Restatement of Previously Issued Financial Results
On May 19, 2008, we filed Amendment No. 1 to our Annual Report on Form 10-K/A, or the Amendment, that included restated quarterly financial information for the periods ended December 31, 2006, March 31, 2007 and June 30, 2007, which was originally filed on February 11, 2008. Our consolidated statements of operations, shareholders' equity and cash flows for the three and nine months ended June 30, 2007, including the applicable notes as presented in this report reflect that restatement.
For more detailed information about the restatement, please see Note 2, "Restatement of Consolidated Financial Statements for the fiscal year ended September 30, 2007 and as of and for the three and nine months ended June 30, 2007" in the accompanying consolidated financial statements and "Restatement of Previously Issued Financial Results" in the "Management's Discussion and Analysis of Financial Condition and Results of Operations" section of this report.
The following discussion and analysis of our financial condition and results of operations incorporates the restated amounts.

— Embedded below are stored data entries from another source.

/-! ### Address bytes -/

/-- R159, R171: a read address puts the port into TX with its image whole. -/
theorem txnOk_of_read {bytes : List Byte} (txn : q.txn = .tx) (image : q.image = some ⟨bytes, 0, 0⟩)
    (timer : q.timer = BusTimer.entry) (ack : q.ack = .decided) (sda : q.sda = .released) (buffer : q.buffer.length ≤ 36) :
    q.TxnOk a := by
  refine ⟨by simp [image, txn], by simp [image], by simp [timer, BusTimer.entry], by simp [timer, BusTimer.entry],
    by simp [timer, BusTimer.entry, busTimeoutMs], ?_, ?_, buffer, by simp [txn]⟩
  · exact ⟨fun _ => ⟨.inr (.inl txn), by simp [image]⟩, by simp [ack], fun _ => by simp [timer, BusTimer.entry]⟩
  · unfold PortState.SdaOk
    rw [sda, ack]

/-- R159, R160: a port in RX that has just acknowledged a byte, whose CRC register covers what it received. -/
theorem txnOk_of_received (txn : q.txn = .rx) (image : q.image = none) (timer : q.timer = BusTimer.entry)
    (ack : q.ack = .decided) (sda : q.sda = .released) (crc : q.crc = some (crcOf (addressOf a false :: q.buffer)))
    (partial_frame : 3 ≤ q.buffer.length →
      (q.buffer.getD 2 0).toNat ≤ 32 ∧ q.buffer.length < 4 + (q.buffer.getD 2 0).toNat) : q.TxnOk a := by
  refine ⟨by simp [image, txn], by simp [image], by simp [timer, BusTimer.entry], by simp [timer, BusTimer.entry],
    by simp [timer, BusTimer.entry, busTimeoutMs], ?_, ?_, ?_, fun _ => ⟨crc, partial_frame⟩⟩
  · exact ⟨fun _ => ⟨.inl txn, by simp [image]⟩, by simp [ack], fun _ => by simp [timer, BusTimer.entry]⟩
  · unfold PortState.SdaOk
    rw [sda, ack]
  · rcases Nat.lt_or_ge q.buffer.length 3 with short | long
    · omega
    · obtain ⟨count, whole⟩ := partial_frame long
      omega

/-- R159: a port that is addressed. -/
theorem PortState.Ok.addressed (h : q.Ok a) (read : Bool) (image : q.image = none) :
    (q.addressed read (addressOf a read)).Ok a := by
  obtain ⟨slot, txn⟩ := h
  have buffer : q.buffer.length ≤ 36 := by
    obtain ⟨-, -, -, -, -, -, -, buffer, -⟩ := txn
    exact buffer
  cases read with
  | true =>
    exact ⟨slot.congr rfl rfl rfl fun _ => ⟨by simp [PortState.addressed], rfl⟩, txnOk_of_read rfl rfl rfl rfl rfl buffer⟩
  | false =>
    unfold PortState.addressed
    rw [if_neg Bool.false_ne_true]
    split
    · have idled := txn.idle (next := .aside) (by decide)
      exact ⟨slot.congr rfl rfl rfl fun _ => ⟨by simp [PortState.idle], rfl⟩, idled⟩
    all_goals
      rename_i answered
      have idle : ¬ q.Waits := fun ⟨tag, cmd, waits⟩ => Slot.noConfusion (answered.symm.trans waits)
      exact ⟨slot.congr rfl rfl rfl fun waits => absurd waits idle,
        txnOk_of_received rfl image rfl rfl rfl rfl (by simp)⟩

/-- R159: a completed address byte keeps the laws. -/
theorem PortState.Ok.addressByte (h : q.Ok a) (b : Byte) : (q.addressByte a b).Ok a := by
  unfold PortState.addressByte
  split
  · rename_i addressing
    have image : q.image = none := by
      obtain ⟨shown, -⟩ := h.2
      simpa [addressing] using shown
    split
    · rename_i read
      rw [read]
      exact h.addressed true image
    · split
      · rename_i write
        rw [write]
        exact h.addressed false image
      · exact ⟨h.1.congr rfl rfl rfl fun _ => ⟨by simp [PortState.idle], rfl⟩, h.2.idle (by decide)⟩
  · exact h

/-! ### Edges of SCL -/

theorem inTransaction_iff : q.inTransaction = true ↔ q.txn = .rx ∨ q.txn = .tx := by
  simp [PortState.inTransaction]

/-- R176: the bus timer after a falling edge. -/
def PortState.fallTimer (q : PortState) : BusTimer := if q.inTransaction then ⟨busTimeoutMs, true⟩ else q.timer

/-- R176: the bus timer after a rising edge. -/
def PortState.riseTimer (q : PortState) : BusTimer :=
  if q.inTransaction then { q.timer with running := false } else q.timer

theorem fall_of_decided (ack : q.ack = .decided) :
    q.fall = { q with timer := q.fallTimer, ack := .driven, sda := .low } := by
  unfold PortState.fall
  rw [ack]
  rfl

theorem fall_of_shown (ack : q.ack ≠ .decided) :
    q.fall = { q with timer := q.fallTimer, ack := .absent, sda := q.fallenSda } := by
  unfold PortState.fall
  cases e : q.ack with
  | decided => exact absurd e ack
  | absent | driven | clocked => rfl

theorem rise_of_driven (ack : q.ack = .driven) : q.rise = { q with timer := q.riseTimer, ack := .clocked } := by
  unfold PortState.rise
  rw [ack]
  rfl

theorem rise_of_absent (ack : q.ack = .absent) : q.rise =
    { q with timer := q.riseTimer, image := if q.txn = .tx then q.image.map Image.clockBit else q.image } := by
  unfold PortState.rise
  rw [ack]
  rfl

/-- R176: in RX and TX the bus timer runs in full after a falling edge, and elsewhere it stands. -/
theorem PortState.TxnOk.fallTimer (h : q.TxnOk a) : q.fallTimer.remaining ≤ busTimeoutMs
    ∧ (q.fallTimer.running = true ↔ q.txn = .rx ∨ q.txn = .tx) := by
  obtain ⟨-, -, bound, running, -⟩ := h
  unfold PortState.fallTimer
  split
  · rename_i active
    exact ⟨Nat.le_refl _, fun _ => inTransaction_iff.mp active, fun _ => rfl⟩
  · rename_i rest
    exact ⟨bound, running, fun active => absurd (inTransaction_iff.mpr active) rest⟩

/-- R158, R172: SDA as the part shows a bit is SDA as the rule has it. -/
theorem sentBit_eq (b : Byte) (k : Nat) : sentBit b k = bitOnSda b k := by
  unfold sentBit bitOnSda
  simp

/-- R158, R176: a falling edge keeps the laws of a transaction. -/
theorem PortState.TxnOk.fall (h : q.TxnOk a) : q.fall.TxnOk a := by
  obtain ⟨bound', running'⟩ := h.fallTimer
  obtain ⟨image, position, -, -, -, ⟨shown, -, -⟩, -, buffer, rx⟩ := h
  by_cases decided : q.ack = .decided
  · rw [fall_of_decided decided]
    obtain ⟨place, start⟩ := shown (by simp [decided])
    refine ⟨image, position, bound', running'.mp, fun live _ => running'.mpr live, ⟨fun _ => ⟨place, start⟩, ?_, ?_⟩, rfl,
      buffer, rx⟩
    · intro _ other
      exact running'.mpr (by tauto)
    · simp
  · rw [fall_of_shown decided]
    refine ⟨image, position, bound', running'.mp, fun live _ => running'.mpr live, ?_, ?_, buffer, rx⟩
    · exact ⟨fun shown => absurd rfl shown, by simp, by simp⟩
    · unfold PortState.SdaOk PortState.fallenSda
      dsimp only
      cases present : q.image with
      | none => split <;> simp_all
      | some im =>
        have tx : q.txn = .tx := image.mp (by rw [present]; rfl)
        have runs := running'.mpr (.inr tx)
        rw [tx]
        simp only [runs, if_true]
        exact sentBit_eq _ _

section

variable (low : q.sclLow = true) (time : q.timedOut = false)

include low time

/-- R176: in RX and TX the bus timer has time left at a rising edge, and it stands after it. -/
theorem PortState.TxnOk.riseTimer (h : q.TxnOk a) : q.riseTimer.remaining ≤ busTimeoutMs
    ∧ q.riseTimer.running = false ∧ (q.txn = .rx ∨ q.txn = .tx → q.timer.running = true ∧ q.riseTimer.remaining ≠ 0) := by
  obtain ⟨-, -, bound, running, -, ⟨-, driven, -⟩, -⟩ := h
  unfold PortState.riseTimer
  split
  · rename_i active
    have runs : q.timer.running = true := by
      unfold PortState.sclLow at low
      split at low
      · cases low
      · cases low
      · rename_i ack
        refine driven ack fun aside => ?_
        simp [inTransaction_iff, aside] at active
      · exact (Bool.and_eq_true_iff.mp low).2
    refine ⟨bound, rfl, fun _ => ⟨runs, fun zero => ?_⟩⟩
    simp only [PortState.timedOut, active, runs, Bool.true_and, beq_eq_false_iff_ne] at time
    exact time zero
  · rename_i rest
    have idle : ¬ (q.txn = .rx ∨ q.txn = .tx) := fun active => rest (inTransaction_iff.mpr active)
    exact ⟨bound, by simpa using mt running idle, fun active => absurd active idle⟩

/-- R158, R176: a rising edge that no answer of the host is awaited at keeps the laws of a transaction. -/
theorem PortState.TxnOk.rise (h : q.TxnOk a) (free : q.awaitsAnswer = false) : q.rise.TxnOk a := by
  obtain ⟨bound', stopped, left⟩ := h.riseTimer low time
  obtain ⟨image, position, -, -, -, ⟨shown, -, -⟩, sda, buffer, rx⟩ := h
  have live : q.txn = .rx ∨ q.txn = .tx → q.riseTimer.remaining = 0 → q.riseTimer.running = true :=
    fun active zero => absurd zero (left active).2
  cases ack : q.ack with
  | decided | clocked => simp [PortState.sclLow, ack] at low
  | driven =>
    rw [rise_of_driven ack]
    unfold PortState.SdaOk at sda
    rw [ack] at sda
    exact ⟨image, position, bound', by simp [stopped], live, ⟨fun _ => shown (by simp [ack]), by simp, fun _ => stopped⟩,
      sda, buffer, rx⟩
  | absent =>
    have active : q.txn = .rx ∨ q.txn = .tx := by
      simp only [PortState.sclLow, ack, Bool.and_eq_true] at low
      exact inTransaction_iff.mp low.1
    have runs := (left active).1
    rw [rise_of_absent ack]
    unfold PortState.SdaOk at sda
    rw [ack] at sda
    by_cases tx : q.txn = .tx
    · obtain ⟨im, present⟩ := Option.isSome_iff_exists.mp (image.mpr tx)
      have more : im.bit < 8 := by
        simpa [PortState.awaitsAnswer, tx, ack, present] using free
      obtain ⟨within, -⟩ := position im present
      rw [present] at sda
      rw [if_pos tx, present]
      refine ⟨by simp [tx], ?_, bound', by simp [stopped], live, ⟨fun shown => absurd ack shown, by simp [ack], by simp [ack]⟩,
        ?_, buffer, rx⟩
      · intro im' same
        cases same
        exact ⟨within, more⟩
      · unfold PortState.SdaOk
        simp only [ack, Option.map_some, stopped, Bool.false_eq_true, if_false]
        simp only [runs, if_true] at sda
        exact sda
    · rw [if_neg tx]
      have noImage : q.image = none := by
        rw [← Option.not_isSome_iff_eq_none, image]
        exact tx
      refine ⟨image, position, bound', by simp [stopped], live, ⟨fun shown => absurd ack shown, by simp [ack], by simp [ack]⟩,
        ?_, buffer, rx⟩
      unfold PortState.SdaOk
      rw [noImage] at sda ⊢
      rw [ack]
      exact sda

end

theorem PortState.SlotOk.fall (h : q.SlotOk) : q.fall.SlotOk := by
  by_cases decided : q.ack = .decided
  · rw [fall_of_decided decided]
    exact h.same rfl rfl rfl rfl rfl
  · rw [fall_of_shown decided]
    exact h.same rfl rfl rfl rfl rfl

theorem PortState.SlotOk.rise (h : q.SlotOk) : q.rise.SlotOk := by
  unfold PortState.rise
  dsimp only
  split <;> exact h.same rfl rfl rfl rfl rfl

theorem PortState.Ok.fall (h : q.Ok a) : q.fall.Ok a := ⟨h.1.fall, h.2.fall⟩

/-- R158, R176: an edge of SCL keeps the laws, where no bus timeout has come. -/
theorem PortState.Ok.edge (h : q.Ok a) (time : q.timedOut = false) (scl : Scl) : (q.edge scl).Ok a := by
  unfold PortState.edge
  split
  · rename_i low
    split
    · exact h
    · rename_i free
      have risen : q.rise.Ok a := ⟨h.1.rise, h.2.rise low time (by simpa using free)⟩
      cases scl
      · exact risen.fall
      · exact risen
  · cases scl
    · exact h.fall
    · exact h

theorem PortState.Ok.leave (h : q.Ok a) (scl : Scl) : (q.leave scl).Ok a := by
  cases scl
  · exact h.fall
  · exact h

/-! ### Command frames -/

section

variable (p : Host) (isSupervisor : Bool) (b : Byte)

/-- R166, R181: a code names the command whose code it is. -/
theorem code_of_cmdOf {code : Byte} {cmd : Cmd} (h : cmdOf code = some cmd) : cmd.code = code := by
  simpa using List.find?_some h

/-- R165, R166: a whole frame that is judged. -/
theorem PortState.Ok.accept (h : q.Ok a) (idle : ¬ q.Waits) (aside : q.txn ≠ .rx)
    (whole : q.buffer.length = 4 + (q.buffer.getD 2 0).toNat) : (q.accept p isSupervisor).Ok a := by
  obtain ⟨slot, txn⟩ := h
  have quiet := slot.not_ticked idle
  unfold PortState.accept
  dsimp only
  split
  · exact ⟨slot, txn⟩
  · split
    · exact ⟨slotOk_of_ready rfl rfl quiet, txn⟩
    · rename_i cmd named
      split
      · exact ⟨slotOk_of_ready rfl rfl quiet, txn⟩
      · rename_i short
        have fits : cmd.lengthOk q.params = true := by simpa using short
        split
        · exact ⟨slotOk_of_ready rfl rfl quiet, txn⟩
        · rename_i other
          refine ⟨⟨by simp [PortState.GuardOk], fun tag c pending => ?_, fun noted => (nomatch noted)⟩, txn⟩
          cases pending
          exact ⟨aside, (code_of_cmdOf named).symm, rfl, other, whole, fits⟩

theorem txn_accept (q : PortState) : (q.accept p isSupervisor).txn = q.txn := by
  unfold PortState.accept
  dsimp only
  repeat' split
  all_goals rfl

/-- R161, R162: a frame that is refused. -/
theorem PortState.Ok.reject (h : q.Ok a) : q.reject.Ok a := by
  have dropped : (q.drop .aside).Ok a := h.drop (by decide)
  exact ⟨dropped.1.same rfl rfl rfl rfl rfl, dropped.2⟩

/-- R160: a byte that is stored. -/
theorem PortState.Ok.store (h : q.Ok a) (rx : q.txn = .rx) (room : q.buffer.length < 2
    ∨ q.buffer.length = 2 ∧ b.toNat ≤ 32
    ∨ 2 < q.buffer.length ∧ q.buffer.length < 3 + (q.buffer.getD 2 0).toNat) : (q.store b).Ok a := by
  obtain ⟨slot, image, -, -, -, -, -, -, -, received⟩ := h
  obtain ⟨crc, part⟩ := received rx
  have noImage : q.image = none := by
    rw [← Option.not_isSome_iff_eq_none, image, rx]
    exact Txn.noConfusion
  refine ⟨slot.congr rfl rfl rfl fun waits => absurd waits (slot.not_waits rx),
    txnOk_of_received rx noImage rfl rfl rfl ?_ fun long => ?_⟩
  · simp [PortState.store, crc, crcOf, List.foldl_append]
  · simp only [PortState.store, List.length_append, List.length_singleton] at long ⊢
    rcases room with short | ⟨two, count⟩ | ⟨more, room⟩
    · omega
    · have last : (q.buffer ++ [b]).getD 2 0 = b := by
        rw [List.getD_append_right _ _ _ _ (by omega), two]
        rfl
      rw [last]
      omega
    · rw [List.getD_append _ _ _ _ more]
      obtain ⟨count, -⟩ := part (by omega)
      omega

/-- R162: the CRC byte. -/
theorem PortState.Ok.crcReceived (h : q.Ok a) (rx : q.txn = .rx) (more : 2 < q.buffer.length)
    (full : 3 + (q.buffer.getD 2 0).toNat ≤ q.buffer.length) : (q.crcReceived p isSupervisor b).Ok a := by
  unfold PortState.crcReceived
  split
  · have idle := h.1.not_waits rx
    have whole : (q.buffer ++ [b]).length = 4 + ((q.buffer ++ [b]).getD 2 0).toNat ∧ (q.buffer ++ [b]).length ≤ 36 := by
      obtain ⟨-, -, -, -, -, -, -, -, received⟩ := h.2
      obtain ⟨count, part⟩ := (received rx).2 more
      rw [List.getD_append _ _ _ _ more]
      simp only [List.length_append, List.length_singleton]
      omega
    refine PortState.Ok.accept p isSupervisor ⟨?_, ?_⟩ idle Txn.noConfusion whole.1
    · exact h.1.congr rfl rfl rfl fun waits => absurd waits idle
    · exact txnOk_of_rest rfl rfl (Nat.zero_le _) rfl (fun _ => rfl) rfl whole.2
  · exact h.reject

/-- R159 to R162: a byte of the host keeps the laws, and leaves the port in RX or standing aside. -/
theorem PortState.Ok.rxByte (h : q.Ok a) (place : q.txn = .rx ∨ q.txn = .aside) :
    (q.rxByte p isSupervisor b).Ok a
      ∧ ((q.rxByte p isSupervisor b).txn = .rx ∨ (q.rxByte p isSupervisor b).txn = .aside) := by
  have rejected : q.txn = .rx → q.reject.Ok a ∧ (q.reject.txn = .rx ∨ q.reject.txn = .aside) := fun rx => by
    refine ⟨h.reject, .inr ?_⟩
    simp [PortState.reject, PortState.drop, PortState.idle, rx]
  unfold PortState.rxByte
  split
  · rename_i rx
    split
    · exact ⟨h.store b rx (.inl ‹_›), .inl rx⟩
    · rename_i long
      split
      · rename_i two
        split
        · exact ⟨h.store b rx (.inr (.inl ⟨two, ‹_›⟩)), .inl rx⟩
        · exact rejected rx
      · rename_i other
        split
        · exact ⟨h.store b rx (.inr (.inr ⟨by omega, ‹_›⟩)), .inl rx⟩
        · refine ⟨h.crcReceived p isSupervisor b rx (by omega) (by omega), ?_⟩
          unfold PortState.crcReceived
          split
          · exact .inr (txn_accept _ _ _)
          · exact (rejected rx).2
  · rename_i notRx
    have aside := place.resolve_left notRx
    exact ⟨⟨h.1.same rfl rfl rfl rfl rfl, h.2.silent aside⟩, .inr aside⟩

Overview of the Three and Nine Months Ended June 30, 2008 and 2007
We are a specialized asset management company that uses industry specific expertise to generate and administer investment opportunities in the commercial finance, real estate and financial fund management sectors. As a specialized asset manager, we seek to develop investment funds for outside investors for which we provide asset management services. We typically maintain an investment in the investment vehicles we sponsor. As of June 30, 2008, we managed $18.8 billion of assets.
We limit our services to asset classes in which we have specific expertise. We believe this strategy enhances the return on investment we can achieve. In our commercial finance operations, we focus on originating small and middle-ticket equipment leases and commercial notes secured by business-essential equipment, including technology, commercial and industrial equipment and medical equipment. In our real estate operations, we concentrate on investments in distressed real estate loans, the ownership, operation and management of multi-family and commercial real estate, and originating or purchasing real estate mortgage loans including whole loans, first priority interests in commercial mortgage loans (known as A notes) and, to a lesser extent, subordinated interests in first mortgage loans and mezzanine loans. In our financial fund management operations, we concentrate on trust preferred securities of banks, bank holding companies, insurance companies and other financial companies, bank loans and asset-backed securities. We have continued to develop our existing operations with the sponsorship of new investment funds and have expanded the distribution of our products through a large broker/dealer/financial planner network that we have developed.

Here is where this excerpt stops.